Exercise materials START
-- ==== Sys2Proof/Tests/Slice0.lean ====
section
/-! SUPPORT. The model's own tests, each of one step or one function on a small state with its result taken from the spec, and
a witness for every statement with hypotheses. -/

namespace Sys2Proof.Tests

open Sys2Proof.Machine Sys2Proof.Safety

/-! ### Helpers -/

/-- The next state of a result, if it is one. -/
def next? (r : Result) : Option State :=
  match r with
  | .next s => some s
  | .fault _ => none
  | .refused _ => none

/-- The fault of a result, if it is one. -/
def fault? (r : Result) : Option Fault :=
  match r with
  | .next _ => none
  | .fault e => some e
  | .refused _ => none

/-- The refusal of a result, if it is one. -/
def refusal? (r : Result) : Option Refusal :=
  match r with
  | .next _ => none
  | .fault _ => none
  | .refused e => some e

/-- The command words on record. -/
def written (s : State) : List Word :=
  s.trace.filterMap fun e =>
    match e with
    | .regWrite _ v => some v
    | .regRead _ _ => none
    | .time _ => none

/-- The reset state on a bridge of the given kind. -/
def onKind (k : BridgeKind) : State := { State.reset with bridge := { Bridge.start with kind := k } }

/-- The reset state on the reference bridge with the given flash contents. -/
def onFlash (m : Memory) : State := { State.reset with bridge := { Bridge.start with kind := .reference, flash := m } }

/-- A state in the given sequencer state. -/
def at' (q : Seq) (s : State) : State := { s with seq := q.code }

/-- The next samples and time increments. -/
def inject (samples : List Word) (steps : List Nat) (s : State) : State :=
  { s with bridge := { s.bridge with script := samples }, clock := { s.clock with script := steps } }

/-- A request in the port. -/
def present (r : Request) (s : State) : State := { s with host := { s.host with port := some r } }

/-- A READ_BYTES request in progress: two bytes from 0x10, in state `q`. -/
def reading (q : Seq) (rev : Bool) : State :=
  { onFlash [(0x10, 0x12#8), (0x11, 0x34#8)] with
    seq := q.code, kind := kindReadBytes, addr := 0x10#32, len := 2#32, rev := rev, toggleSeeded := true }

/-- An ERASE request in progress: two blocks from 0xF0000, in state `q`. -/
def erasing (q : Seq) : State :=
  { onFlash [(0xF0000, 0#8), (0x100000, 0#8)] with
    seq := q.code, kind := kindErase, addr := 0xF0000#32, len := 0x20000#32, nblk := 2#32 }

/-- A WRITE request's program part in progress, in state `q`: two bytes at 0x10000 (V7.1). -/
def programming (q : Seq) : State :=
  { onKind .reference with
    seq := q.code, kind := kindWrite, addr := 0x10000#32, len := 2#32, rev := true, wdata := [0x01#8, 0x80#8],
    nblk := 1#32, k := 1#32, plen := 2#9, j := if q = .ppLoad then 0#9 else 2#9 }

/-- A finished request with a response pending. -/
def responding (r : Response) : State := { onKind .reference with seq := Seq.respond.code, rsp := some r }

/-- A Timeout response of a block's wait. -/
def timeoutRsp : Response :=
  { code := .timeout, info := .timeout .eraseBusy 2500 0#32, data := [], diagIe := false, diagIw := true }

/-- An OK response. -/
def okRsp : Response := { code := .ok, info := .empty, data := [], diagIe := false, diagIw := false }

/-- The start of a host operation. -/
def hosting (op : HostOp) (phase : HostPhase) (file : List Byte) (fileLen : Nat) : State :=
  { onKind .reference with
    host := { HostState.start with op := op, phase := phase, file := file, fileLen := fileLen, image := .application } }

/-! ### Well-formedness (R38, R99): an ill-formed term for each check -/

theorem test_wf_count_too_large : (Instr.readBytes 0#32 65537#32 false).wfWithin (fun n => decide (n ≤ 65536)) = false := by
  decide

theorem test_wf_page_length_mismatch : (Instr.pageProgramReq 0#32 2#32 [1#8]).wf = false := by decide

theorem test_wf_page_data_too_large :
    (Instr.pageProgramReq 0#32 2#32 [1#8, 2#8]).wfWithin (fun n => decide (n ≤ 1)) = false := by
  decide

theorem test_wf_write_length_mismatch : (Instr.writeReq 0#32 0#32 [1#8] true).wf = false := by decide

theorem test_wf_write_data_too_large :
    (Instr.writeReq 0#32 2#32 [1#8, 2#8] true).wfWithin (fun n => decide (n ≤ 1)) = false := by
  decide

theorem test_wf_reserved_kinds : [Instr.reqReserved5, .reqReserved6, .reqReserved7].map Instr.wf = [false, false, false] := by
  decide

theorem test_wf_accepts :
    [Instr.awaitNotBusy 2500#32, .readBytes 0#32 65536#32 true, .erase 0x8000#32 1#32, .pageProgramReq 0#32 1#32 [7#8],
      .writeReq 0#32 0#32 [] true, .reserved7 0#21 0#8].map Instr.wf = [true, true, true, true, true, true] := by
  decide

/-- R99: a data field on READ or WRITE, an unaligned SECTOR_ERASE, an address on a load, READ_STATUS and the reserved
operations are never emitted. -/
theorem test_emittable_refuses :
    [Instr.read 0x123456#21 0x78#8, .write 0#21 1#8, .sectorErase 0x8000#21 0#8, .sectorErase 0#21 1#8,
      .pageProgram 1#21 0#8, .readStatus 0#21 0#8, .reserved5 0#21 0#8, .reserved6 0#21 0#8,
      .reserved7 0#21 0#8].all (fun i => !i.emittable) = true := by
  decide

theorem test_emittable_accepts :
    [Instr.read 0x1FFFFF#21 0#8, .write 0x0F0000#21 0#8, .sectorErase 0x1F0000#21 0#8,
      .pageProgram 0#21 0xAB#8].all Instr.emittable = true := by
  decide

/-! ### Encoding (V2 and R100): words written out from the spec's tables -/

theorem test_decode_read : decodeCmd 0x1FFFFF00#32 = .read 0x1FFFFF#21 0#8 := by decide
theorem test_decode_write : decodeCmd 0x2F000000#32 = .write 0x0F0000#21 0#8 := by decide
theorem test_decode_sectorErase : decodeCmd 0x5F000000#32 = .sectorErase 0x1F0000#21 0#8 := by decide
theorem test_decode_readStatus : decodeCmd 0x60000000#32 = .readStatus 0#21 0#8 := by decide
theorem test_decode_pageProgram : decodeCmd 0x800000AB#32 = .pageProgram 0#21 0xAB#8 := by decide
theorem test_decode_reserved5 : decodeCmd 0xA0000000#32 = .reserved5 0#21 0#8 := by decide
theorem test_decode_reserved6 : decodeCmd 0xC0000000#32 = .reserved6 0#21 0#8 := by decide
theorem test_decode_reserved7 : decodeCmd 0xE0000000#32 = .reserved7 0#21 0#8 := by decide

/-- One bit of each field of the word: bit 31 is the operation's top bit, bit 28 the address's, bit 7 the data's. -/
theorem test_decode_field_edges : decodeCmd 0x90000180#32 = .pageProgram 0x100001#21 0x80#8 := by decide

theorem test_decode_awaitNotBusy : decodeReq { emptyReq 0#3 with timeoutMs := 2500#32 } = .awaitNotBusy 2500#32 := by decide

theorem test_decode_readBytes :
    decodeReq { emptyReq 1#3 with addr := 0x10#32, len := 1#32, reverse := true } = .readBytes 0x10#32 1#32 true := by
  decide

theorem test_decode_erase :
    decodeReq { emptyReq 2#3 with addr := 0xF0000#32, len := 0x20000#32 } = .erase 0xF0000#32 0x20000#32 := by
  decide

theorem test_decode_pageProgramReq :
    decodeReq { emptyReq 3#3 with addr := 0x100#32, len := 2#32, data := [0x12#8, 0x34#8] } =
      .pageProgramReq 0x100#32 2#32 [0x12#8, 0x34#8] := by
  decide

theorem test_decode_writeReq :
    decodeReq { emptyReq 4#3 with addr := 0x10000#32, len := 1#32, data := [1#8], reverse := true } =
      .writeReq 0x10000#32 1#32 [1#8] true := by
  decide

theorem test_decode_reserved_kinds :
    [decodeReq (emptyReq 5#3), decodeReq (emptyReq 6#3), decodeReq (emptyReq 7#3)] =
      [.reqReserved5, .reqReserved6, .reqReserved7] := by
  decide

/-- The rows of the opcode table: eight words under the mask 0xE0000000, eight request kinds. -/
theorem test_table_words :
    [0x00000000, 0x20000000, 0x40000000, 0x60000000, 0x80000000, 0xA0000000, 0xC0000000, 0xE0000000].map
        (decodeTableWord 32) =
      [some (.read 0#21 0#8), some (.write 0#21 0#8), some (.sectorErase 0#21 0#8), some (.readStatus 0#21 0#8),
        some (.pageProgram 0#21 0#8), some (.reserved5 0#21 0#8), some (.reserved6 0#21 0#8),
        some (.reserved7 0#21 0#8)] := by
  decide

theorem test_table_kinds :
    [0, 1, 2, 3, 4, 5, 6, 7].map (decodeTableWord 8) =
      [some (.awaitNotBusy 0#32), some (.readBytes 0#32 0#32 false), some (.erase 0#32 0#32),
        some (.pageProgramReq 0#32 0#32 []), some (.writeReq 0#32 0#32 [] false), some .reqReserved5, some .reqReserved6,
        some .reqReserved7] := by
  decide

theorem test_table_other_sizes : [decodeTableWord 0 0, decodeTableWord 16 0, decodeTableWord 64 0] = [none, none, none] := by
  decide

/-- The words of V2's table. -/
theorem test_cmd_words :
    [cmd 0#3 0x10#32 0#8, cmd 0#3 0x123456#32 0#8, cmd 0#3 0x1FFFFF#32 0#8, cmd 0#3 0x200000#32 0#8,
        cmd 0#3 0xFFFFFFFF#32 0#8, cmd 1#3 0x0F0000#32 0#8, cmd 1#3 0x100#32 0#8, cmd 2#3 0x120000#32 0#8,
        cmd 2#3 0x1F0000#32 0#8, cmd 4#3 0#32 0xAB#8] =
      [0x00001000#32, 0x12345600#32, 0x1FFFFF00#32, 0x00000000#32, 0x1FFFFF00#32, 0x2F000000#32, 0x20010000#32,
        0x52000000#32, 0x5F000000#32, 0x800000AB#32] := by
  decide

/-- V2's two status words. -/
theorem test_status_fields :
    (let v := 0x000F00AB#32; (stToggle v, stIllegalErase v, stIllegalWrite v, stBusy v, stStatus v, stData v)) =
        (true, true, true, true, 0x00#8, 0xAB#8) ∧
      (let v := 0xFFF0FF00#32; (stToggle v, stIllegalErase v, stIllegalWrite v, stBusy v, stStatus v, stData v)) =
        (false, false, false, false, 0xFF#8, 0x00#8) := by
  decide

/-- V1's table. -/
theorem test_rom_vectors :
    [0x00#8, 0x01#8, 0x02#8, 0x09#8, 0x0F#8, 0x12#8, 0x35#8, 0x55#8, 0x80#8, 0xA5#8, 0xC3#8, 0xFE#8, 0xFF#8, 0xAC#8,
        0x3C#8].map rom =
      [0x00#8, 0x80#8, 0x40#8, 0x90#8, 0xF0#8, 0x48#8, 0xAC#8, 0xAA#8, 0x01#8, 0xA5#8, 0xC3#8, 0x7F#8, 0xFF#8, 0x35#8,
        0x3C#8] := by
  decide

/-- R124: the second row of the ROM's table. -/
theorem test_rom_row_1x :
    ((List.range 16).map fun n => rom (BitVec.ofNat 8 (0x10 + n))) =
      [0x08#8, 0x88#8, 0x48#8, 0xC8#8, 0x28#8, 0xA8#8, 0x68#8, 0xE8#8, 0x18#8, 0x98#8, 0x58#8, 0xD8#8, 0x38#8, 0xB8#8,
        0x78#8, 0xF8#8] := by
  decide

/-! ### Command words on the reference bridge (R142), through `step` -/

theorem test_read_presents_and_flips :
    (next? (step ((onFlash [(0x10, 0x12#8)]).withFetchWord 32 0x00001000))).map
        (fun t => (t.bridge.dat, t.bridge.tog, t.bridge.posted, t.seq)) = some (0x12#8, true, none, 0#4) := by
  decide

theorem test_read_constant_toggle :
    (next? (step ((onKind .constantToggle).withFetchWord 32 0))).map (fun t => (t.bridge.dat, t.bridge.tog)) =
      some (0xFF#8, false) := by
  decide

/-- R142: a commit stores the buffer at the last bytes of the flash, with no free value used. -/
theorem test_commit_at_the_top :
    (next? (execWrite 0x1FFFFE#21 0#8
        { onKind .reference with bridge := { (onKind .reference).bridge with pbuf := [1#8, 2#8] } })).map
      (fun t => (t.bridge.flash, t.bridge.pbuf, t.bridge.flashDraws)) =
      some ([(0x1FFFFE, 1#8), (0x1FFFFF, 2#8)], [], 0) := by
  decide

/-- V6.6: a commit across a page boundary uses free values. -/
theorem test_commit_across_pages :
    (next? (execWrite 0x0000F0#21 0#8
        { onKind .reference with bridge := { (onKind .reference).bridge with pbuf := List.replicate 17 0#8 } })).map
      (fun t => (t.bridge.pbuf, t.bridge.flashDraws)) = some ([], 1) := by
  decide

theorem test_sectorErase_clears_one_sector :
    (next? (step ((onFlash [(0xFFFF, 1#8), (0x10000, 2#8), (0x1FFFF, 3#8), (0x20000, 4#8)]).withFetchWord 32 0x41000000))).map
        (fun t => t.bridge.flash) = some [(0xFFFF, 1#8), (0x20000, 4#8)] := by
  decide

theorem test_load_appends :
    (next? (step ((onKind .reference).withFetchWord 32 0x80000048))).map (fun t => t.bridge.pbuf) = some [0x48#8] := by
  decide

theorem test_readStatus_and_reserved_change_no_bridge_state :
    [0x60000000, 0xA0000000, 0xC0000000, 0xE0000000].map
        (fun w => (next? (step ((onKind .reference).withFetchWord 32 w))).map (fun t => t.bridge)) =
      List.replicate 4 (some (onKind .reference).bridge) := by
  decide

/-- Every table word runs as the first instruction after reset; the reserved kinds are refused by name. -/
theorem test_words_run_from_reset :
    [0x00000000, 0x20000000, 0x40000000, 0x60000000, 0x80000000, 0xA0000000, 0xC0000000, 0xE0000000].map
        (fun w => (next? (step (State.reset.withFetchWord 32 w))).map written) =
      [0x00000000#32, 0x20000000#32, 0x40000000#32, 0x60000000#32, 0x80000000#32, 0xA0000000#32, 0xC0000000#32,
        0xE0000000#32].map (fun w => some [w]) := by
  decide

theorem test_kinds_run_from_reset :
    [0, 1, 2, 3, 4].map (fun k => (next? (step (State.reset.withFetchWord 8 k))).map (fun t => (t.kind, t.seq))) =
      [some (0#3, 1#4), some (1#3, 11#4), some (2#3, 11#4), some (3#3, 11#4), some (4#3, 6#4)] := by
  decide

theorem test_reserved_kinds_from_reset :
    [5, 6, 7].map (fun k => refusal? (step (State.reset.withFetchWord 8 k))) =
      [some (.reservedKind 5#3), some (.reservedKind 6#3), some (.reservedKind 7#3)] := by
  decide

theorem test_noAnswer_is_stuck :
    fault? (step ((onKind .noAnswer).withFetchWord 32 0)) = some .accessNeverCompletes := by
  decide

/-! ### AWAIT_NOT_BUSY (V3) -/

/-- A stuck-busy sample at the given elapsed time. -/
def awaiting (tmo : Word) (sample : Word) (elapsed : Nat) : State :=
  inject [sample] [elapsed] { at' .awPoll (onKind .reference) with tmo := tmo }

/-- V3.3: at the deadline, not before. -/
theorem test_await_deadline :
    (next? (step (awaiting 2500#32 0x00010000#32 2499))).map (fun t => (t.seq, t.rsp)) = some (1#4, none) ∧
    (next? (step (awaiting 2500#32 0x00010000#32 2500))).map (fun t => (t.seq, t.rsp.map fun r => (r.code, r.info))) =
      some (11#4, some (.timeout, .timeout .await 2500 0#32)) := by
  decide

/-- V3.5, V3.7, V3.8, V3.9: the condition comes before the deadline; bit 18 is recorded; bits 31:20 and 15:8 are ignored. -/
theorem test_await_ok :
    [awaiting 0#32 0#32 0, awaiting 100#32 0#32 5000, awaiting 10#32 0x00040000#32 0, awaiting 10#32 0xFFF0FF00#32 0].map
        (fun s => (next? (step s)).bind fun t => t.rsp) =
      [some okRsp, some okRsp, some { okRsp with diagIe := true }, some okRsp] := by
  decide

/-! ### READ_BYTES (V4) -/

/-- V4.4: a zero count is answered at once. -/
theorem test_read_count_zero :
    (next? (step (present { emptyReq 1#3 with reverse := true } State.reset))).map
        (fun t => (t.rsp, t.toggleSeeded, t.trace)) = some (some okRsp, false, []) := by
  decide

/-- V4.1: the seed sample. -/
theorem test_read_seed :
    (next? (step (inject [0x00080003#32] [] { reading .rdSeed false with toggleSeeded := false }))).map
        (fun t => (t.lastToggle, t.toggleSeeded, t.seq)) = some (true, true, 3#4) := by
  decide

/-- V4.3: the second byte's address wraps to 0. -/
theorem test_read_command_wraps :
    (next? (step { reading .rdCmd false with addr := 0x1FFFFF#32, i := 1#32 })).map (fun t => written t) =
      some [0x00000000#32] := by
  decide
Exercise materials END
→ **Task statement**: Look above for the line holding "theorem test_decode_reserved6 : decodeCmd" and the line holding "theorem test_decode_field_edges : decodeCmd". Retype both, and every line between them, word for word and nothing else.

→ **Response to the task**:
theorem test_decode_reserved6 : decodeCmd 0xC0000000#32 = .reserved6 0#21 0#8 := by decide
theorem test_decode_reserved7 : decodeCmd 0xE0000000#32 = .reserved7 0#21 0#8 := by decide

/-- One bit of each field of the word: bit 31 is the operation's top bit, bit 28 the address's, bit 7 the data's. -/
theorem test_decode_field_edges : decodeCmd 0x90000180#32 = .pageProgram 0x100001#21 0x80#8 := by decide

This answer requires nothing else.